1.3 billion people actively use WhatsApp every month. As the world’s most successful and widely used messenger app, WhatsApp surely sits as a gold standard to compare success against. Mobile apps as a whole are expected to raise 189 billion dollars in revenue by the year 2020 making the app business a very tempting prospect. The fact is, however, that the Apple App store has just over 2 million apps available while the Google Play store has nearly 3 million. Faced with competition this stiff any new app must be perfect and not do anything to sabotage itself. What are the main reasons that apps fail and what is the best way to ensure success?
Is There A Market?
Every week on Dragons’ Den or The Shark Pit the judges bring up the same point again and again – “how big is the market?” While they do make mistakes and, in the case of apps, the unexpected can create a new market, this is absolutely the best starting point. The best built, shiniest and cleverest app is still a failure if the only people who need it are those who built it. Market research is a very powerful tool and it is virtually impossible to envision success without it. It is very important to note here that it is one thing to do the research but it is quite another to do it properly. Without asking the right questions your research can be damaging to your business.
How Will That Market Use It?
This is the killer question before you start work. Anyone can take an idea for an app to focus groups and the general public, and get a positive response. Humans are, by their nature, neophiles, we love new things and react well to them. This positive response is not the same as engagement. When looking to see if an app is worth developing you need to ask “how would you use this?” or “how would this fit into your life?” Before a single line of code has been written you absolutely have to know when, where and how your idea would be used.
Does it need to be optimized for low light so that it can be used in bed? Do you need a one handed mode for people who are walking, what about handsfree for drivers? Will it suit landscape or portrait? What other apps will the users have open at the same time, can you capitalize on this? You may think you’ve got the next Zomato but your focus groups may discover you’ve actually invented a new social media concept based around restaurants. You won’t know the potential of your idea until you’ve listened to those who would use it.
How Will It Earn Money?
This is a trick question. Less than 0.01% of apps are successful in making their developers money. The question is even worse than that – Very few of the big software ideas were started with a focus on how they’d make money. Google, Facebook, YouTube and WhatsApp were all set up with a focus on the experience, the concept rather than making money. As it is they have earned their creators billions. The real question is “how will my app be popular?” This has been answered in part already, you need to listen to the users before you even begin, but that isn’t the whole story.
The Basics Matter
Faced with a huge market to compete in, a growing trend to offer apps for free, and short attention spans, you need to make every detail count. Start with the basics – spell check everything. Is everything legible (even for those who are colorblind), and does it all fit? Is it obvious how to navigate it – not to YOU, who have been developing this for months, but for a member of the public. Don’t reinvent the wheel when it comes to menus and buttons, familiarity helps the user experience.
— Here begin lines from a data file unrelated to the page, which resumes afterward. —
/-! `State.latch` -/

@[simp] theorem latch_opr (op : BitVec 4) (arg : Addr) (data : List Byte) :
    (s.latch op arg data).opr = { op := op, arg := arg, len := BitVec.ofNat 32 data.length, data := data } := rfl
@[simp] theorem latch_res (op : BitVec 4) (arg : Addr) (data : List Byte) :
    (s.latch op arg data).res = s.res := rfl
@[simp] theorem latch_txOpen (op : BitVec 4) (arg : Addr) (data : List Byte) :
    (s.latch op arg data).txOpen = s.txOpen := rfl
@[simp] theorem latch_txErr (op : BitVec 4) (arg : Addr) (data : List Byte) :
    (s.latch op arg data).txErr = s.txErr := rfl
@[simp] theorem latch_txBuf (op : BitVec 4) (arg : Addr) (data : List Byte) :
    (s.latch op arg data).txBuf = s.txBuf := rfl
@[simp] theorem latch_txLine (op : BitVec 4) (arg : Addr) (data : List Byte) :
    (s.latch op arg data).txLine = s.txLine := rfl
@[simp] theorem latch_txCalls (op : BitVec 4) (arg : Addr) (data : List Byte) :
    (s.latch op arg data).txCalls = s.txCalls := rfl
@[simp] theorem latch_fault (op : BitVec 4) (arg : Addr) (data : List Byte) :
    (s.latch op arg data).fault = s.fault := rfl
@[simp] theorem latch_hist (op : BitVec 4) (arg : Addr) (data : List Byte) :
    (s.latch op arg data).hist = s.hist := rfl
@[simp] theorem latch_result (op : BitVec 4) (arg : Addr) (data : List Byte) :
    (s.latch op arg data).result = s.result := rfl
@[simp] theorem latch_port (op : BitVec 4) (arg : Addr) (data : List Byte) :
    (s.latch op arg data).port = s.port := rfl
@[simp] theorem latch_env (op : BitVec 4) (arg : Addr) (data : List Byte) :
    (s.latch op arg data).env = s.env := rfl

/-! `State.finish` -/

@[simp] theorem finish_opr :
    (s.finish).opr = s.opr := rfl
@[simp] theorem finish_res :
    (s.finish).res = s.res := rfl
@[simp] theorem finish_txOpen :
    (s.finish).txOpen = s.txOpen := rfl
@[simp] theorem finish_txErr :
    (s.finish).txErr = s.txErr := rfl
@[simp] theorem finish_txBuf :
    (s.finish).txBuf = s.txBuf := rfl
@[simp] theorem finish_txLine :
    (s.finish).txLine = s.txLine := rfl
@[simp] theorem finish_txCalls :
    (s.finish).txCalls = s.txCalls := rfl
@[simp] theorem finish_fault :
    (s.finish).fault = s.fault := rfl
@[simp] theorem finish_hist :
    (s.finish).hist = s.hist := rfl
@[simp] theorem finish_result :
    (s.finish).result = .done := rfl
@[simp] theorem finish_port :
    (s.finish).port = s.port := rfl
@[simp] theorem finish_env :
    (s.finish).env = s.env := rfl

/-! `State.raiseAt` -/

@[simp] theorem raiseAt_opr (addr : Addr) (f : FaultName) :
    (s.raiseAt addr f).opr = s.opr := rfl
@[simp] theorem raiseAt_res (addr : Addr) (f : FaultName) :
    (s.raiseAt addr f).res = s.res := rfl
@[simp] theorem raiseAt_txOpen (addr : Addr) (f : FaultName) :
    (s.raiseAt addr f).txOpen = s.txOpen := rfl
@[simp] theorem raiseAt_txErr (addr : Addr) (f : FaultName) :
    (s.raiseAt addr f).txErr = s.txErr := rfl
@[simp] theorem raiseAt_txBuf (addr : Addr) (f : FaultName) :
    (s.raiseAt addr f).txBuf = s.txBuf := rfl
@[simp] theorem raiseAt_txLine (addr : Addr) (f : FaultName) :
    (s.raiseAt addr f).txLine = s.txLine := rfl
@[simp] theorem raiseAt_txCalls (addr : Addr) (f : FaultName) :
    (s.raiseAt addr f).txCalls = s.txCalls := rfl
@[simp] theorem raiseAt_fault (addr : Addr) (f : FaultName) :
    (s.raiseAt addr f).fault = { code := faultCode f, call := s.txCalls, addr := addr } := rfl
@[simp] theorem raiseAt_hist (addr : Addr) (f : FaultName) :
    (s.raiseAt addr f).hist = s.hist := rfl
@[simp] theorem raiseAt_result (addr : Addr) (f : FaultName) :
    (s.raiseAt addr f).result = .raised f := rfl
@[simp] theorem raiseAt_port (addr : Addr) (f : FaultName) :
    (s.raiseAt addr f).port = s.port := rfl
@[simp] theorem raiseAt_env (addr : Addr) (f : FaultName) :
    (s.raiseAt addr f).env = s.env := rfl

/-! `State.raise` -/

@[simp] theorem raise_opr (f : FaultName) :
    (s.raise f).opr = s.opr := rfl
@[simp] theorem raise_res (f : FaultName) :
    (s.raise f).res = s.res := rfl
@[simp] theorem raise_txOpen (f : FaultName) :
    (s.raise f).txOpen = s.txOpen := rfl
@[simp] theorem raise_txErr (f : FaultName) :
    (s.raise f).txErr = s.txErr := rfl
@[simp] theorem raise_txBuf (f : FaultName) :
    (s.raise f).txBuf = s.txBuf := rfl
@[simp] theorem raise_txLine (f : FaultName) :
    (s.raise f).txLine = s.txLine := rfl
@[simp] theorem raise_txCalls (f : FaultName) :
    (s.raise f).txCalls = s.txCalls := rfl
@[simp] theorem raise_fault (f : FaultName) :
    (s.raise f).fault = { code := faultCode f, call := s.txCalls, addr := s.opr.arg } := rfl
@[simp] theorem raise_hist (f : FaultName) :
    (s.raise f).hist = s.hist := rfl
@[simp] theorem raise_result (f : FaultName) :
    (s.raise f).result = .raised f := rfl
@[simp] theorem raise_port (f : FaultName) :
    (s.raise f).port = s.port := rfl
@[simp] theorem raise_env (f : FaultName) :
    (s.raise f).env = s.env := rfl

/-! `State.beginSession` -/

@[simp] theorem beginSession_opr :
    (s.beginSession).opr = s.opr := rfl
@[simp] theorem beginSession_res :
    (s.beginSession).res = s.res := rfl
@[simp] theorem beginSession_txOpen :
    (s.beginSession).txOpen = true := rfl
@[simp] theorem beginSession_txErr :
    (s.beginSession).txErr = false := rfl
@[simp] theorem beginSession_txBuf :
    (s.beginSession).txBuf = [] := rfl
@[simp] theorem beginSession_txLine :
    (s.beginSession).txLine = s.txLine := rfl
@[simp] theorem beginSession_txCalls :
    (s.beginSession).txCalls = 0 := rfl
@[simp] theorem beginSession_fault :
    (s.beginSession).fault = s.fault := rfl
@[simp] theorem beginSession_hist :
    (s.beginSession).hist = s.hist ++ [.opened] := rfl
@[simp] theorem beginSession_result :
    (s.beginSession).result = s.result := rfl
@[simp] theorem beginSession_port :
    (s.beginSession).port = s.port := rfl
@[simp] theorem beginSession_env :
    (s.beginSession).env = s.env := rfl

/-! `State.takeIllegal` -/

@[simp] theorem takeIllegal_opr (w : Word32) (rest : List Beat) :
    (s.takeIllegal w rest).opr = s.opr := rfl
@[simp] theorem takeIllegal_res (w : Word32) (rest : List Beat) :
    (s.takeIllegal w rest).res = s.res := rfl
@[simp] theorem takeIllegal_txOpen (w : Word32) (rest : List Beat) :
    (s.takeIllegal w rest).txOpen = s.txOpen := rfl
@[simp] theorem takeIllegal_txErr (w : Word32) (rest : List Beat) :
    (s.takeIllegal w rest).txErr = s.txErr := rfl
@[simp] theorem takeIllegal_txBuf (w : Word32) (rest : List Beat) :
    (s.takeIllegal w rest).txBuf = s.txBuf := rfl
@[simp] theorem takeIllegal_txLine (w : Word32) (rest : List Beat) :
    (s.takeIllegal w rest).txLine = s.txLine := rfl
@[simp] theorem takeIllegal_txCalls (w : Word32) (rest : List Beat) :
    (s.takeIllegal w rest).txCalls = s.txCalls := rfl
@[simp] theorem takeIllegal_fault (w : Word32) (rest : List Beat) :
    (s.takeIllegal w rest).fault = { code := faultCode .illegalCommand, call := s.txCalls, addr := cwArg w } := rfl
@[simp] theorem takeIllegal_hist (w : Word32) (rest : List Beat) :
    (s.takeIllegal w rest).hist = s.hist := rfl
@[simp] theorem takeIllegal_result (w : Word32) (rest : List Beat) :
    (s.takeIllegal w rest).result = .raised .illegalCommand := rfl
@[simp] theorem takeIllegal_port (w : Word32) (rest : List Beat) :
    (s.takeIllegal w rest).port = rest := rfl
@[simp] theorem takeIllegal_env (w : Word32) (rest : List Beat) :
    (s.takeIllegal w rest).env = s.env := rfl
How quickly does the app load? Is it obvious what to do from the start? Does the Apple version have a back button and can you use the native back button in Android? Any tiny detail that makes your app difficult to read, navigate, boot up or use will mean failure. Imagine you’ve downloaded three new social media apps, one hurts your eyes to look at, the other takes a minute to load and crashes afterwards, but the third… its look is not winning design awards but it loads quickly and you just seem to get how to use it from the start… which one will succeed?
Marketing, Marketing, Marketing
Word of mouth is very powerful, but the world is now very big and very noisy. The most successful App companies get to stay that way by investing very heavily in marketing. The research you have done into your potential users will have told you the other apps they use already. Do these apps have adverts? Can you target specific markets via those adverts? Some of the most successful app companies even build AI software to track usage of apps like Facebook to produce targeted campaigns that hit the right people at the right time.
Raise The Funds To Start
Marketing and market research are not cheap. The old adage about having to speculate to accumulate is very true. It may be necessary to raise funds before starting your new venture. This can be as simple as asking for a loan from the bank. This isn’t so easy to do if you’ve got bad credit but you can take easy steps to improve your score. Alternatively, a good way to kill two birds with one stone is to take a crowdfunding option. This can help with marketing and market research while getting you the funds necessary to do so more professionally later.
App building is technically complex but for experienced coders the actual process can be relatively simple. Building a successful app is also very simple but unfortunately, it means following some basic rules, and most developers don’t like to do that. Originality is great but familiarity means engagement. The best idea in the world is useless if no one can access it. A great concept can be ruined if the execution doesn’t bear in mind what the user wants. Everything about being successful comes back to that simple point – the user and their experience. Keep that in mind when designing, coding and marketing and you will be a success.